• _What is being asked_
From the entries below, retype only the lines from the one with "simp only [mkRaw, raw_b] at hone" through the one with "refine ⟨?_, fun", exactly as written.

• _Data_
theorem pf (m : Mods) (a : Reg) (b : Off) : Statement (.pf m a b) := by
  intro x h hw
  obtain rfl := Option.some.inj h
  have ho : b.inField = true := off_in (wf_checks hw rfl (r := { layout := (.dab .zero .pair .off) }) rfl).2 rfl (by simp [mkRaw]) rfl
  refine ⟨?_, ?_, ?_⟩
  · show (fun x => if x.d = 0 then (do return .pf x.mods (← regOf x.a) (← offOf x.lit x.b)) else none : Raw → Option Instr) ({ mkRaw m 3 15 (pack 0 (Reg.code a) (Off.code b)) with lit := b.word, pc := 0 } : Raw) = _
    simp [mkRaw, Raw.mods, ho]
  · intro hp; rfl
  · intro r hr
    have hr' : rowOf (3 : BitVec 3) (15 : BitVec 6) = some ({ layout := (.dab .zero .pair .off) }) := rfl
    obtain rfl := Option.some.inj (hr'.symm.trans hr)
    simp [takesLit, Opnd.mayLit, mkRaw, reg_code_ne, off_code_lit ho]

theorem atomAdd (m : Mods) (d a : Reg) (b : Src) : Statement (.atomAdd m d a b) := by
  intro x h hw
  obtain rfl := Option.some.inj h
  refine ⟨?_, ?_, ?_⟩
  · show (fun x => (do return .atomAdd x.mods (← regOf x.d) (← regOf x.a) (← srcOf x.lit x.b)) : Raw → Option Instr) ({ mkRaw m 3 16 (pack (Reg.code d) (Reg.code a) (Src.code b)) with lit := b.word, pc := 0 } : Raw) = _
    simp [mkRaw, Raw.mods]
  · intro hp; rfl
  · intro r hr
    have hr' : rowOf (3 : BitVec 3) (16 : BitVec 6) = some (fRegPairSrc) := rfl
    obtain rfl := Option.some.inj (hr'.symm.trans hr)
    simp [takesLit, Opnd.mayLit, mkRaw, reg_code_ne, fRegPairSrc]

theorem atomMinI (m : Mods) (d a : Reg) (b : Src) : Statement (.atomMinI m d a b) := by
  intro x h hw
  obtain rfl := Option.some.inj h
  refine ⟨?_, ?_, ?_⟩
  · show (fun x => (do return .atomMinI x.mods (← regOf x.d) (← regOf x.a) (← srcOf x.lit x.b)) : Raw → Option Instr) ({ mkRaw m 3 17 (pack (Reg.code d) (Reg.code a) (Src.code b)) with lit := b.word, pc := 0 } : Raw) = _
    simp [mkRaw, Raw.mods]
  · intro hp; rfl
  · intro r hr
    have hr' : rowOf (3 : BitVec 3) (17 : BitVec 6) = some (fRegPairSrc) := rfl
    obtain rfl := Option.some.inj (hr'.symm.trans hr)
    simp [takesLit, Opnd.mayLit, mkRaw, reg_code_ne, fRegPairSrc]

theorem atomMaxI (m : Mods) (d a : Reg) (b : Src) : Statement (.atomMaxI m d a b) := by
  intro x h hw
  obtain rfl := Option.some.inj h
  refine ⟨?_, ?_, ?_⟩
  · show (fun x => (do return .atomMaxI x.mods (← regOf x.d) (← regOf x.a) (← srcOf x.lit x.b)) : Raw → Option Instr) ({ mkRaw m 3 18 (pack (Reg.code d) (Reg.code a) (Src.code b)) with lit := b.word, pc := 0 } : Raw) = _
    simp [mkRaw, Raw.mods]
  · intro hp; rfl
  · intro r hr
    have hr' : rowOf (3 : BitVec 3) (18 : BitVec 6) = some (fRegPairSrc) := rfl
    obtain rfl := Option.some.inj (hr'.symm.trans hr)
    simp [takesLit, Opnd.mayLit, mkRaw, reg_code_ne, fRegPairSrc]

theorem atomMinN (m : Mods) (d a : Reg) (b : Src) : Statement (.atomMinN m d a b) := by
  intro x h hw
  obtain rfl := Option.some.inj h
  refine ⟨?_, ?_, ?_⟩
  · show (fun x => (do return .atomMinN x.mods (← regOf x.d) (← regOf x.a) (← srcOf x.lit x.b)) : Raw → Option Instr) ({ mkRaw m 3 19 (pack (Reg.code d) (Reg.code a) (Src.code b)) with lit := b.word, pc := 0 } : Raw) = _
    simp [mkRaw, Raw.mods]
  · intro hp; rfl
  · intro r hr
    have hr' : rowOf (3 : BitVec 3) (19 : BitVec 6) = some (fRegPairSrc) := rfl
    obtain rfl := Option.some.inj (hr'.symm.trans hr)
    simp [takesLit, Opnd.mayLit, mkRaw, reg_code_ne, fRegPairSrc]

theorem atomMaxN (m : Mods) (d a : Reg) (b : Src) : Statement (.atomMaxN m d a b) := by
  intro x h hw
  obtain rfl := Option.some.inj h
  refine ⟨?_, ?_, ?_⟩
  · show (fun x => (do return .atomMaxN x.mods (← regOf x.d) (← regOf x.a) (← srcOf x.lit x.b)) : Raw → Option Instr) ({ mkRaw m 3 20 (pack (Reg.code d) (Reg.code a) (Src.code b)) with lit := b.word, pc := 0 } : Raw) = _
    simp [mkRaw, Raw.mods]
  · intro hp; rfl
  · intro r hr
    have hr' : rowOf (3 : BitVec 3) (20 : BitVec 6) = some (fRegPairSrc) := rfl
    obtain rfl := Option.some.inj (hr'.symm.trans hr)
    simp [takesLit, Opnd.mayLit, mkRaw, reg_code_ne, fRegPairSrc]

theorem atomAnd (m : Mods) (d a : Reg) (b : Src) : Statement (.atomAnd m d a b) := by
  intro x h hw
  obtain rfl := Option.some.inj h
  refine ⟨?_, ?_, ?_⟩
  · show (fun x => (do return .atomAnd x.mods (← regOf x.d) (← regOf x.a) (← srcOf x.lit x.b)) : Raw → Option Instr) ({ mkRaw m 3 21 (pack (Reg.code d) (Reg.code a) (Src.code b)) with lit := b.word, pc := 0 } : Raw) = _
    simp [mkRaw, Raw.mods]
  · intro hp; rfl
  · intro r hr
    have hr' : rowOf (3 : BitVec 3) (21 : BitVec 6) = some (fRegPairSrc) := rfl
    obtain rfl := Option.some.inj (hr'.symm.trans hr)
    simp [takesLit, Opnd.mayLit, mkRaw, reg_code_ne, fRegPairSrc]

theorem atomOr (m : Mods) (d a : Reg) (b : Src) : Statement (.atomOr m d a b) := by
  intro x h hw
  obtain rfl := Option.some.inj h
  refine ⟨?_, ?_, ?_⟩
  · show (fun x => (do return .atomOr x.mods (← regOf x.d) (← regOf x.a) (← srcOf x.lit x.b)) : Raw → Option Instr) ({ mkRaw m 3 22 (pack (Reg.code d) (Reg.code a) (Src.code b)) with lit := b.word, pc := 0 } : Raw) = _
    simp [mkRaw, Raw.mods]
  · intro hp; rfl
  · intro r hr
    have hr' : rowOf (3 : BitVec 3) (22 : BitVec 6) = some (fRegPairSrc) := rfl
    obtain rfl := Option.some.inj (hr'.symm.trans hr)
    simp [takesLit, Opnd.mayLit, mkRaw, reg_code_ne, fRegPairSrc]

theorem atomXor (m : Mods) (d a : Reg) (b : Src) : Statement (.atomXor m d a b) := by
  intro x h hw
  obtain rfl := Option.some.inj h
  refine ⟨?_, ?_, ?_⟩
  · show (fun x => (do return .atomXor x.mods (← regOf x.d) (← regOf x.a) (← srcOf x.lit x.b)) : Raw → Option Instr) ({ mkRaw m 3 23 (pack (Reg.code d) (Reg.code a) (Src.code b)) with lit := b.word, pc := 0 } : Raw) = _
    simp [mkRaw, Raw.mods]
  · intro hp; rfl
  · intro r hr
    have hr' : rowOf (3 : BitVec 3) (23 : BitVec 6) = some (fRegPairSrc) := rfl
    obtain rfl := Option.some.inj (hr'.symm.trans hr)
    simp [takesLit, Opnd.mayLit, mkRaw, reg_code_ne, fRegPairSrc]

theorem atomXch (m : Mods) (d a : Reg) (b : Src) : Statement (.atomXch m d a b) := by
  intro x h hw
  obtain rfl := Option.some.inj h
  refine ⟨?_, ?_, ?_⟩
  · show (fun x => (do return .atomXch x.mods (← regOf x.d) (← regOf x.a) (← srcOf x.lit x.b)) : Raw → Option Instr) ({ mkRaw m 3 24 (pack (Reg.code d) (Reg.code a) (Src.code b)) with lit := b.word, pc := 0 } : Raw) = _
    simp [mkRaw, Raw.mods]
  · intro hp; rfl
  · intro r hr
    have hr' : rowOf (3 : BitVec 3) (24 : BitVec 6) = some (fRegPairSrc) := rfl
    obtain rfl := Option.some.inj (hr'.symm.trans hr)
    simp [takesLit, Opnd.mayLit, mkRaw, reg_code_ne, fRegPairSrc]

theorem atomCas (m : Mods) (d a : Reg) (b c : Src) : Statement (.atomCas m d a b c) := by
  intro x h hw
  obtain rfl := Option.some.inj h
  have hs := need_pre (wf_checks hw rfl (r := { layout := (.dab .vec .pair .src), cf := .value, ord := .all, flag := .a, writes := true }) rfl).2 rfl rfl
  obtain ⟨p, hp⟩ := Option.isSome_iff_exists.1 hs
  have hone := one_lit (wf_checks hw rfl (r := { layout := (.dab .vec .pair .src), cf := .value, ord := .all, flag := .a, writes := true }) rfl).1 hp rfl
  have hm : m.pre = some p := hp
  simp only [mkRaw, raw_b] at hone
  refine ⟨?_, fun hn => absurd (hp.symm.trans hn) (by simp), ?_⟩
  · show (fun x => (do return .atomCas x.mods (← regOf x.d) (← regOf x.a) (← srcOf x.lit x.b) (← srcOf x.lit x.pc)) : Raw → Option Instr) ({ mkRaw m 3 25 (pack (Reg.code d) (Reg.code a) (Src.code b)) with lit := (b.word <|> c.word), pc := c.code } : Raw) = _
    cases b with
    | reg rb => cases m; cases c <;> simp_all [mkRaw, Raw.mods, Src.word, Src.code, srcOf_reg, srcOf, reg_code_ne]
    | lit wb => cases c with
      | reg rc => cases m; simp_all [mkRaw, Raw.mods, Src.word, Src.code, srcOf_reg, srcOf, reg_code_ne]
      | lit wc => exact absurd rfl (hone rfl)
  · intro r hr
    have hr' : rowOf (3 : BitVec 3) (25 : BitVec 6) = some ({ layout := (.dab .vec .pair .src), cf := .value, ord := .all, flag := .a, writes := true }) := rfl
    obtain rfl := Option.some.inj (hr'.symm.trans hr)
    cases b with
    | reg rb => simp [takesLit, Opnd.mayLit, mkRaw, hm, Src.word, Src.code, reg_code_ne]; cases c <;> simp [reg_code_ne]
    | lit wb => simp [takesLit, Opnd.mayLit, mkRaw, Src.word, Src.code]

• _Output for this exercise_
  simp only [mkRaw, raw_b] at hone
  refine ⟨?_, fun hn => absurd (hp.symm.trans hn) (by simp), ?_⟩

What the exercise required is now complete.